Sunday, February 9, 2014

Proposed Animal Welfare Laws for Western Cape under Scrutiny

                    

 

During October 2013 the City of Cape Town put out for public comment a draft animal welfare policy for the Western Cape.  The Animal Protection Act of 1962 still informs national welfare policy despite the changing values, norms and principles of our new non-racial society being very different from those in place all those years ago when the legislation was passed.

Owing to public pressure, the national government as long ago as 2006 put out a draft policy document called the "Draft Animal Care Policy for South Africa" but since then the trail has gone cold with no progress being made, at national level, on taking up the suggestions in the draft. It is speculated that this is due to cultural practices that are arguably a criminal contravention of the Animal Protection Act.

            "These considerations do not, however, constrain the law-makers of the Western Cape where the DA governs at both provincial and city level. Its policies are therefore those that ought to inform the laws, by-laws and regulations in place in this province and its mother city," points out Adv. Paul Hoffman SC, director of the Institute for Accountability in Southern Africa, who also referred to the fact that the DA did not have a policy on animals as disclosed by the Premier of the Western Cape, Helen Zille except that they were opposed to cruelty against animals. Zille suggested that an animal welfare forum be established, which would include all animal welfare organizations.  The subsequent draft policy was put out for public participation.

            Alan Perrins, Chief Executive Officer for the Cape of Good Hope SPCA and chairperson of the Animal Welfare Forum, feels encouraged by the draft policy which recognizes the sentience of animals and makes sterilization compulsory under certain conditions. (Mandatory sterilization of cats and dogs is a stance already adopted by other Municipalities in South Africa including Swellendam and Kannaland.)

            Sterilization as a strategy would address the cause, not just effects, of the many problems attendant upon the over-population of animals, such as the resultant burden on welfare organizations who are filled to capacity with unwanted animals.

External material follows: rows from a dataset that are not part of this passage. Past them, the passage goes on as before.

@[simp] theorem execFabricLinkDown_kept (p : Fin 6) (s : State) : Keeps s.kept (execFabricLinkDown p s) := by
  simp [execFabricLinkDown]

@[simp] theorem execFabPortRetrain_kept (p : Fin 6) (ini : Initiator) (s : State) :
    Keeps s.kept (execFabPortRetrain p ini s) := by
  simp [execFabPortRetrain]

@[simp] theorem execHello_kept (p : MgmtAt) (h : Hello) (s : State) : Keeps s.kept (execHello p h s) := by simp [execHello]

@[simp] theorem execCredit_kept (p : Fin 6) (cnt : Vector (BitVec 16) 4) (ack : BitVec 32) (nak : Bool) (s : State) :
    Keeps s.kept (execCredit p cnt ack nak s) := by
  simp [execCredit]

@[simp] theorem execSurvey_kept (p : MgmtAt) (route : List (Fin 6)) (s : State) : Keeps s.kept (execSurvey p route s) := by
  simp [execSurvey]

@[simp] theorem execReport_kept (p : MgmtAt) (route : List (Fin 6)) (who : ModuleIdent) (peers : Vector (Option Word) 6)
    (s : State) : Keeps s.kept (execReport p route who peers s) := by
  simp [execReport]

@[simp] theorem execAssign_kept (p : MgmtAt) (addr : BitVec 15) (shape : SliceShape) (map : FabMap) (s : State) :
    Keeps s.kept (execAssign p addr shape map s) := by
  simp [execAssign]

@[simp] theorem execFailureMap_kept (x : MapAt) (s : State) : Keeps s.kept (execFailureMap x s) := by simp [execFailureMap]

/-! #### The engines -/

@[simp] theorem State.bankWrite_kept (s : State) (c : CoreId) (a : ℕ) (bs : List Byte) : (s.bankWrite c a bs).kept = s.kept :=
  (rfl)

@[simp] theorem State.enginePut_kept (s : State) (c : CoreId) (e : Fin 7) (narrow : Bool) (unit : ℕ) (a : ℕ) (bs : List Byte) :
    (s.enginePut c e narrow unit a bs).kept = s.kept :=
  (rfl)

@[simp] theorem State.wideWrite_kept (s : State) (c : CoreId) (e : Fin 7) (a : ℕ) (bs : List Byte) :
    (s.wideWrite c e a bs).kept = s.kept :=
  (rfl)

@[simp] theorem State.narrowPut_kept (s : State) (c : CoreId) (e : Fin 7) (a : ℕ) (bs : List Byte) :
    (s.narrowPut c e a bs).kept = s.kept :=
  (rfl)

@[simp] theorem State.keepLine_kept (s : State) (c : CoreId) (e : Fin 7) (l : ℕ) (bs : List Byte) :
    (s.keepLine c e l bs).kept = s.kept :=
  (rfl)

@[simp] theorem State.loseAccess_kept (s : State) (c : CoreId) (e : Fin 7) : (s.loseAccess c e).kept = s.kept := (rfl)

@[simp] theorem State.readLines_kept (c : CoreId) (e : Fin 7) (ls : List Nat) (s : State) :
    (State.readLines c e ls s).2.kept = s.kept := by
  induction ls generalizing s with
  | nil => rfl
  | cons l ls ih => simp only [State.readLines]; (repeat' split) <;> simp [ih]

@[simp] theorem State.showLines_kept (s : State) (c : CoreId) (e : Fin 7) : (s.showLines c e).kept = s.kept := (rfl)

@[simp] theorem State.withMem_kept (s : State) (c : CoreId) (m : Mem) : (s.withMem c m).kept = s.kept := (rfl)

@[simp] theorem State.overSpd_kept (s : State) (c : CoreId) (e : Fin 7) (rs : List (Nat × Nat)) {work : State → EngineRun}
    (h : ∀ t, (work t).Keeps t.kept) : (s.overSpd c e rs work).Keeps s.kept := by
  have hlast := h ((State.readLines c e (rangeLines rs) s).2.showLines c e)
  simp only [State.showLines_kept, State.readLines_kept] at hlast
  simp only [State.overSpd]
  split
  · exact (EngineRun.keeps_onHold (by simp) _).mpr (h s)
  · split
    · exact (EngineRun.keeps_map (by simp) _).mpr hlast
    · simp

@[simp] theorem State.noteLost_kept (s : State) (c : CoreId) (e : Fin 7) : (s.noteLost c e).kept = s.kept := by
  simp [State.noteLost]

@[simp] theorem State.finishWork_kept (s : State) (c : CoreId) (e : Fin 7) : (s.finishWork c e).kept = s.kept := by
  simp [State.finishWork]

@[simp] theorem State.performed_kept (s : State) (c : CoreId) (e : Fin 7) : (s.performed c e).kept = s.kept := by
  simp [State.performed]

@[simp] theorem State.engineRefuse_kept (s : State) (c : CoreId) (e : Fin 7) (event : ℕ) (src : Ini) :
    (s.engineRefuse c e event src).kept = s.kept := by
  simp [State.engineRefuse]

@[simp] theorem State.engineWork_kept (s : State) (c : CoreId) (e : Fin 7) (ev : Nat)
    (src : Ini) {run : EngCmd → State → EngineRun} (h : ∀ q t, (run q t).Keeps t.kept) : (s.engineWork c e ev src run).kept = s.kept := by
  unfold State.engineWork
  split
  · rfl
  next q _ =>
    have hq := h q s
    (repeat' split) <;> simp_all

@[simp] theorem State.engineStep_kept (s : State) (c : CoreId) (e : Fin 7) (mine listed : Nat → Bool) (ev : Nat)
    (src : Ini) {run : EngCmd → State → EngineRun} (h : ∀ q t, (run q t).Keeps t.kept) : (s.engineStep c e mine listed ev src run).kept = s.kept := by
  have hrun : ∀ (q : EngCmd) (t : State), (if mine q.opc then run q t else EngineRun.refuse).Keeps t.kept := by
    intro q t; split <;> simp [h]
  simp only [State.engineStep]
  (repeat' split) <;> simp [hrun]

@[simp] theorem State.engineComplete_kept (s : State) (c : CoreId) (e : Fin 7) : (s.engineComplete c e).kept = s.kept := by
  simp only [State.engineComplete]; (repeat' split) <;> simp

@[simp] theorem State.ddrReadFree_kept (s : State) (who : DdrWho) (a n : Nat) : (s.ddrReadFree who a n).1.kept = s.kept := by
  unfold State.ddrReadFree
  split
  next t bs h => exact State.kept_of_ddrRead h
  next t h => simp [State.kept_of_ddrRead h]

@[simp] theorem State.fetLines_kept (c : CoreId) (who : DdrWho) (n : Nat) (l : List (Nat × Nat)) (s : State) :
    (State.fetLines c who n l s).Keeps s.kept := by
  induction l generalizing s n with
  | nil => simp [State.fetLines]
  | cons x l ih =>
    have hr := State.ddrRead_kept s who x.1 256
    simp only [State.fetLines]
    split
    · simp
    · split
      next t h => simpa [h] using hr
      next t bs h =>
        have := ih (n + 1) (if t.cores[c].spd.lineOn (x.2 / 256) then t.bankWrite c x.2 bs else t.loseAccess c 0)
        simp_all

@[simp] theorem State.fetFrom_kept (s : State) (c : CoreId) (who : DdrWho) (lines : List (ℕ × ℕ)) :
    (s.fetFrom c who lines).Keeps s.kept := by
  simp [State.fetFrom]

@[simp] theorem State.fetLinear_kept (s : State) (c : CoreId) (q : EngCmd) : (s.fetLinear c q).Keeps s.kept := by
  simp only [State.fetLinear]; split <;> simp

@[simp] theorem State.fet2d_kept (s : State) (c : CoreId) (q : EngCmd) : (s.fet2d c q).Keeps s.kept := by
  simp only [State.fet2d]; split <;> simp

@[simp] theorem execFetLinear_kept (c : CoreId) (s : State) : Keeps s.kept (execFetLinear c s) := by simp [execFetLinear]

@[simp] theorem execFet2d_kept (c : CoreId) (s : State) : Keeps s.kept (execFet2d c s) := by simp [execFet2d]

/-! #### The matrix engine -/

@[simp] theorem State.modMxe_kept (s : State) (c : CoreId) (f : MxeState → MxeState) : (s.modMxe c f).kept = s.kept := (rfl)

@[simp] theorem State.mmEnd_kept (s : State) (c : CoreId) (f : MmFlags) (steps : ℕ) : (s.mmEnd c f steps).kept = s.kept := by
  simp [State.mmEnd]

Presently a disproportionate amount of donors' funding is being spent on euthanasing instead of re-homing and sterilization.  In this respect, the Animal Welfare Forum decries the gross underfunding of municipal pounds such as the official City pound at Atlantis.

An annual figure of, say R 250 000 – R300 000 is woefully inadequate for its efficient running, with the costs then spilling over onto other animal welfare organizations who receive absolutely no funding from the City. The Cape SPCA alone has had to spend around two million rands of donor funds on collecting animals and spaying them or euthanasing them humanely.

Still remaining also, are serious challenges to enforcing the bylaws such as animals being defined as property or possessions in terms of the law while, at the same time, the draft animal welfare policy acknowledges their sentience.

This anomaly can only be resolved by lobbying at national government level as national laws will always supercede provincial ones.

Further challenges, says Perrins, are entrenched cruel practices resulting in avoidable cruelty such as battery farming and sow crates.  Fortunately there has been a change in attitude   since a decade or so ago with consumers world-wide becoming increasingly aware and abhorrent of cruel farming practices and opting to buy ethically produced foods and goods.

The challenges described are but some of the legal loopholes in the draft animal welfare policy of which just one example is the potbellied pig (also erroneously referred to by the misnomer 'tea cup' pig .

These reside under the classification of farm animals and the problem arises when people don't do their homework properly and then take them into their homes as pets, not realizing (as with huskies) the tremendous problems which can result when the animal reaches adulthood.

The potbellied pig, raised as a four legged child in the family, then suddenly finds himself taken for slaughter in any which way as they are not even afforded the meagre legal protection of pets such as dogs and cats. Only the lucky ones land up at the animal welfare organizations.

            Perhaps the way forward would lie in creating a single Department of Animal Welfare under which all animal issues would resort, thus avoiding the current fragmentation to different  departments, such as agriculture, health, etc., of issues that are of a cross cutting nature. In this respect Adv. Paul Hoffman points out that the City of Los Angeles established such a "Department of Animal Welfare" in 1978, making them a forerunner in the sphere of  implementing and enforcing humane, modern and sensible animal welfare policies.